* _Exercise instructions_:
Scan the material below for the word "hrunning", then copy every line in which it appears.

* _Data shown_:
§

/-- The results of a stop of a clip in the words of the statements (R113). -/
theorem stopResult_eq (k : Clip) : stopResult k = field16 k.number ++ field24 k.frames
    ++ labelBytes (k.endLabel.getD Label.zero) ++ [BitVec.ofNat 8 ((k.reason.map StopReason.code).getD 0)] := by
  rw [stopResult, byteOf, BitVec.ofInt_natCast]

theorem stopResult_length (k : Clip) : (stopResult k).length ≤ 240 := by
  simp [stopResult, field16, field24, littleEndian, labelBytes]

end

/-! ### A broken clip (R126) -/

section
variable {s : State} {k : Clip}

/-- The state of a broken clip, before the requests that wait for it are ended: HALTED, with no target card. -/
def clipHalted (s : State) : State :=
  dropTargets (setRecState .halted (updateOpen (fun k => { k with state := .broken }) s))

theorem clipHalted_recorder (s : State) : ∃ p, (clipHalted s).recorder = { s.recorder with
    state := .halted, pulse := p, targetA := false, targetB := false
    clips := (updateOpen (fun k => { k with state := .broken }) s).recorder.clips } := by
  rw [clipHalted, dropTargets_recorder, setRecState_frame]
  exact ⟨_, rfl⟩

theorem card_clipHalted (c : CardSlot) (s : State) : card c (clipHalted s)
    = { card c s with state := if isTarget c s = true then deselectedState c s else (card c s).state } := by
  have hcard : card c (setRecState .halted (updateOpen (fun k => { k with state := .broken }) s)) = card c s := by
    rw [card_setRecState, card_updateOpen]
  rw [clipHalted, card_dropTargets, hcard, setRecState_frame, deselectedState_congr (s := s)]
  · cases c <;> rfl
  · exact card_congr c rfl rfl
  · rfl

/-- The engine of a broken clip, before the requests that wait for it are ended. -/
def clipLeft (s : State) : State := { clipHalted s with recorder := { (clipHalted s).recorder with
  pendingStop := none, restart := false, phase := none, awaitA := false, awaitB := false } }

/-- The held and the after-stop list emptied. -/
def dropLists (s : State) : State := { s with recorder := { s.recorder with held := [], after := [] } }

theorem breakClip_eq (s : State) : ∃ result lists, (∀ k, openClip s = some k → result = stopResult k)
    ∧ breakClip s = discardAll lists
      (dropLists (endStopRequest .mediaFault result (endStart .mediaFault noStart (clipLeft s)))) := by
  refine ⟨_, _, fun k hopen => ?_, rfl⟩
  rw [hopen]

theorem clipLeft_recorder (s : State) : ∃ p, (clipLeft s).recorder = { s.recorder with
    state := .halted, pulse := p, targetA := false, targetB := false, pendingStop := none, restart := false
    phase := none, awaitA := false, awaitB := false
    clips := (updateOpen (fun k => { k with state := .broken }) s).recorder.clips } := by
  obtain ⟨p, h⟩ := clipHalted_recorder s
  refine ⟨p, ?_⟩
  rw [clipLeft, h]

theorem breakClip_recorder (s : State) : ∃ p es, (breakClip s).recorder = { s.recorder with
    state := .halted, pulse := p, targetA := false, targetB := false, pendingStop := none, restart := false
    phase := none, awaitA := false, awaitB := false, pendingStart := none, stopReq := none, held := [], after := []
    essences := es, clips := (updateOpen (fun k => { k with state := .broken }) s).recorder.clips } := by
  obtain ⟨result, lists, _, h⟩ := breakClip_eq s
  obtain ⟨p, hleft⟩ := clipLeft_recorder s
  obtain ⟨es, hes⟩ := discardAll_recorder lists (dropLists
    (endStopRequest .mediaFault result (endStart .mediaFault noStart (clipLeft s))))
  refine ⟨p, es, ?_⟩
  rw [h, hes, dropLists, endStopRequest_recorder, endStart_recorder, hleft]

theorem card_breakClip (c : CardSlot) (s : State) : card c (breakClip s)
    = { card c s with state := if isTarget c s = true then deselectedState c s else (card c s).state } := by
  obtain ⟨result, lists, _, h⟩ := breakClip_eq s
  have hlists (t : State) : card c (dropLists t) = card c t := card_congr c rfl rfl
  have hleft : card c (clipLeft s) = card c (clipHalted s) := card_congr c rfl rfl
  rw [h, card_discardAll, hlists, card_endStopRequest, card_endStart, hleft, card_clipHalted]

theorem clipLeft_unit (s : State) : (clipLeft s).unit = s.unit := by
  have hleft : (clipLeft s).unit = (clipHalted s).unit := rfl
  rw [hleft, clipHalted, dropTargets_unit, setRecState_frame]
  rfl

/-- With no start pending and no extent claimed, the stop request is all that ends with a broken clip. -/
theorem breakClip_unit (hopen : openClip s = some k) (hstart : s.recorder.pendingStart = none)
    (hes : s.recorder.essences = []) : (breakClip s).recorder.essences = []
      ∧ (breakClip s).unit = (endStopRequest .mediaFault (stopResult k) (clipLeft s)).unit := by
  obtain ⟨result, lists, hresult, h⟩ := breakClip_eq s
  obtain rfl := hresult k hopen
  obtain ⟨p, hleft⟩ := clipLeft_recorder s
  have hstart' : (clipLeft s).recorder.pendingStart = none := by rw [hleft]; exact hstart
  have hes' : (dropLists (endStopRequest .mediaFault (stopResult k) (clipLeft s))).recorder.essences = [] := by
    rw [dropLists, endStopRequest_recorder, hleft]
    exact hes
  rw [h, endStart_of_none hstart', discardAll_of_no_essence hes']
  exact ⟨hes', rfl⟩

theorem isLatched_breakClip (hst : s.recorder.state ≠ .halted)
    (hm : isMuted .recState s = false) : isLatched .recState (breakClip s) = true := by
  obtain ⟨result, lists, _, h⟩ := breakClip_eq s
  have hhalted : isLatched .recState (setRecState .halted
      (updateOpen (fun k => { k with state := .broken }) s)) = true := isLatched_setRecState hst hm
  have hleft : Keeps (clipHalted s) (clipLeft s) := Keeps.refl (clipHalted s)
  have hended := keeps_endStopRequest (keeps_endStart hleft .mediaFault noStart) .mediaFault result
  rw [h]
  refine (keeps_discardAll (s := dropLists _) hended lists).isLatched_of _ ?_
  exact (keeps_dropTarget (keeps_dropTarget (Keeps.refl _) _) _).isLatched_of _ hhalted

theorem clipBroken_breakClip (hopen : openClip s = some k) (hst : s.recorder.state ≠ .halted) :
    clipBroken k s (breakClip s) := by
  obtain ⟨p, es, h⟩ := breakClip_recorder s
  have hnone : openClip (breakClip s) = none :=
    (openClip_congr (by rw [h])).trans (openClip_updateOpen_ended (s := s) fun _ => rfl)
  have hmem := mem_updateOpen (f := fun k => { k with state := .broken }) hopen
  refine ⟨by rw [h], hnone, by rw [h]; exact hmem, by rw [h], by rw [h], by rw [h], by rw [h], by rw [h], by rw [h],
    by rw [h], isLatched_breakClip hst, fun m hstop hstart hes hrunning hend => ⟨by rw [h], ?_⟩⟩
  obtain ⟨_, hunit⟩ := breakClip_unit hopen hstart hes
  obtain ⟨q, hleft⟩ := clipLeft_recorder s
  have hstop' : (clipLeft s).recorder.stopReq = some m := by rw [hleft]; exact hstop
  rw [hunit, endStopRequest_answered hstop' (by rw [clipLeft_unit]; exact hrunning) _ (stopResult_length k),
    stopResult_eq, hend, answered_unit_congr (clipLeft_unit s)]
  rfl

end

end Sys2Proof.Machine
end

section
/-! PROOFS. The loss of a card: outside the clip, in RELAY and in MIRROR (R122, R123). -/
namespace Sys2Proof.Machine

/-! ### A clip that breaks with the extents returned (R122, R126) -/

section
variable {s t u : State} {c : CardSlot} {e : Extent} {k : Clip}

/-- What `clipBroken` says of the state before reads only the stop request, the pending start, the essence records,
the slot unit and the mute of REC_STATE. -/
theorem clipBroken_congr (h : clipBroken k u t) (hm : isMuted .recState s = isMuted .recState u)
    (hstop : s.recorder.stopReq = u.recorder.stopReq) (hstart : s.recorder.pendingStart = u.recorder.pendingStart)
    (hes : s.recorder.essences = [] → u.recorder.essences = [] ∧ u.unit = s.unit) : clipBroken k s t := by
  obtain ⟨hhalted, hnone, hmem, ha, hb, hpending, hrestart, hphase, hheld, hafter, hlatched, hunit⟩ := h
  refine ⟨hhalted, hnone, hmem, ha, hb, hpending, hrestart, hphase, hheld, hafter, hm ▸ hlatched,
    fun m hm' hstart' hempty hrunning hend => ?_⟩
  obtain ⟨hes', hu⟩ := hes hempty
  rw [← answered_unit_congr hu]
  exact hunit m (hstop ▸ hm') (hstart ▸ hstart') hes' (hu ▸ hrunning) hend

theorem loseClip_broken (hopen : openClip s = some k) (hst : s.recorder.state ≠ .halted) (l : List Extent) :
    clipBroken k s (loseClip c l s) := by
  have hframe := failAll_frame c l s
  have hbroken : clipBroken k (failAll c l s) (loseClip c l s) := by
    refine clipBroken_breakClip ?_ ?_
    · rw [hframe]; exact hopen
    · rw [hframe]; exact hst
  refine clipBroken_congr hbroken ?_ ?_ ?_ fun hempty => ?_
  · rw [hframe]; rfl
  · rw [hframe]; rfl
  · rw [hframe]; rfl
  · rw [failAll_of_no_essence hempty]
    exact ⟨hempty, rfl⟩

§

* _Solution for this problem_:
    by rw [h], isLatched_breakClip hst, fun m hstop hstart hes hrunning hend => ⟨by rw [h], ?_⟩⟩
  rw [hunit, endStopRequest_answered hstop' (by rw [clipLeft_unit]; exact hrunning) _ (stopResult_length k),
    fun m hm' hstart' hempty hrunning hend => ?_⟩
  exact hunit m (hstop ▸ hm') (hstart ▸ hstart') hes' (hu ▸ hrunning) hend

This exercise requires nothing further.